Techniques de dragues par Alain Soral

Sociologie du dragueur n’est pas seulement un essai sur le dragueur. Il contient aussi des passages purement techniques. Je ne résiste pas à l’envie de vous en citer quelques extraits précis que je m’exercerai à commenter et surtout à mettre en relation avec ma vision de la séduction.

Premièrement, il est important de savoir que Alain Soral a effectué son chemin de dragueur durant les années 70 et 80. Soit juste après la révolution sexuelle et avant l’apparition du Sida.

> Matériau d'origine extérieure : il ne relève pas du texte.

-- ==== Sys2Proof/Tests/Slice0.lean ====
section
/-! SUPPORT. The model's own tests: well-formedness refuses ill-formed terms, words written out from the spec's encoding
tables decode to what they stand for, and for every statement of the certificates a concrete state meets its hypotheses. -/

namespace Sys2Proof.Tests
open Sys2Proof Sys2Proof.Machine Sys2Proof.Claims

set_option maxRecDepth 20000

/-! ### Sample forms: every guard is p0, which reads true -/

def sr : SRForm := ⟨0, 0, 3, 1, 2, 0⟩
def s1 : S1Form := ⟨0, 0, 3, 1, 0⟩
def si : SIForm := ⟨0, 0, 3, 1, 63, 0⟩
def plog : PlogForm := ⟨0, 0, 1, 2, 3, 4, 0⟩
def movrsF : MovrsForm := ⟨0, 0, 1, 0⟩
def vr : VForm := ⟨0, 0, 0, 0, 0, 3, 1, 2, 0⟩
def vKlog : VForm := ⟨0, 0, 0, 0, 0, 3, 1, 2, 0⟩
def smem : SMemForm := ⟨0, 0, 0, 3, 1, 0, 0, 0⟩
def vmem : VMemForm := ⟨0, 0, 0, 3, 1, 0, 0, 0, 0, 0⟩
def sps : SpsForm := ⟨0, 0, 0, 3, 0, 0, 0⟩
def spv : SpvForm := ⟨0, 0, 0, 3, 0, 0, 0, 0, 0⟩
def gather : GatherForm := ⟨0, 0, 0, 3, 0, 2, 0⟩
def atom : AtomForm := ⟨0, 0, 0, 3, 1, 0, 2, 0, 0⟩

/-! ### Well-formedness (R53, R63, R65..R69, R158, R169) -/

/-- Each term breaks one check of well-formedness, which refuses it. -/
theorem test_wf_refuses_fields :
    ([.loopt 0 6 1, .loopt 0 5 0, .loopn 0 7 (.imm 3) 0, .waite 0 32, .shli { si with imm := 64 }, .shri { si with imm := 64 },
      .srai { si with imm := 64 }, .cmp ⟨0, 0, 1, 2, 3, 4, 10, 0⟩, .cmpi ⟨0, 0, 1, 2, 3, 4, 10⟩, .movsr ⟨0, 0, 3, 0x1D, 0⟩,
      .movsr ⟨0, 0, 3, 0, 0⟩, .movrs movrsF 0x14, .movrs movrsF 0x1D] : List Instr).all (fun i => !i.wf) = true := by decide

theorem test_wf_refuses_memory_fields :
    ([.hrd { smem with so := 1 }, .hrd { smem with imm := 2 }, .pref smem, .lpld { gather with sa := 1 },
      .lpst { gather with sa := 1 }, .aadd { atom with sc := 1 }, .amin { atom with sc := 1 }, .amax { atom with sc := 1 },
      .aminu { atom with sc := 1 }, .amaxu { atom with sc := 1 }, .aand { atom with sc := 1 }, .aor { atom with sc := 1 },
      .axor { atom with sc := 1 }, .aswp { atom with sc := 1 }, .cwait atom, .cwait { atom with sd := 0, sc := 1 }, .crd atom,
      .crd { atom with sv := 0, sc := 1 }, .routineSlot 0x3FF ⟨0, 0, 0, 0, 0, 0, 0⟩] : List Instr).all
      (fun i => !i.wf) = true := by decide

/-- RM or K where the operation has none; an unused field; a mask, scalar, lane, pair and limited field out of range; a stream
flag on a field that takes none, and a stream above q15. -/
theorem test_wf_refuses_vector_fields :
    ([.fmin { vr with rm := 1 }, .kpopc { vr with vb := 0, k := 1 }, .fadd { vr with vc := 1 }, .fadd { vr with sf := 1 },
      .vsel { vr with vc := 16 }, .kfromv { vr with vd := 16, vb := 0 }, .vbcst { vr with va := 0, vb := 64 },
      .vrot { vr with vb := 0, vc := 256 }, .fcmp { vr with vd := 256 }, .fcmp { vr with vc := 8 }, .icmp { vr with vc := 10 },
      .bfup { vr with vb := 0, vc := 2 }, .kor vKlog, .vext { vr with vb := 0, vd := 64 }, .fcmp { vr with sf := 8 },
      .fadd { vr with va := 16, sf := 4 }] : List Instr).all (fun i => !i.wf) = true := by decide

Une période bénite pour la drague de rue et pour les relations sexuelles en général. Il faut donc par conséquent remettre de nombreuses idées et pratiques dans leur contexte.

Aujourd’hui, d’après moi la population citadine est globalement un peu plus stressée et méfiante. Donc, de nombreuses techniques plutôt osées, énoncées dans le livre seraient difficilement réutilisables de nos jours. J’ai fait ici une sélection des idées que je trouve les plus intéressantes et en accord avec ma philosophie de drague.

 

« Comment aller au-devant des filles tout en leur faisant croire qu’on n’a pas besoin d’elles ?

D’abord en leur donnant l’illusion qu’il ne s’agit pas d’un besoin mais d’une envie. Pour ce faire, le désir du dragueur sera franc et enjoué : pas de voix tremblante, d’œil révulsé, de mains moites d’adolescent en manque ; vous n’êtes pas là pour prendre, vous êtes là pour donner.
Envie qui devra s’exprimer avec l’aisance nonchalante de celui qui a le choix. L’idée que les belles filles courent les rues et qu’elles sont accueillantes doit envahir l’esprit de votre interlocutrice alors même que vous la sollicitez. »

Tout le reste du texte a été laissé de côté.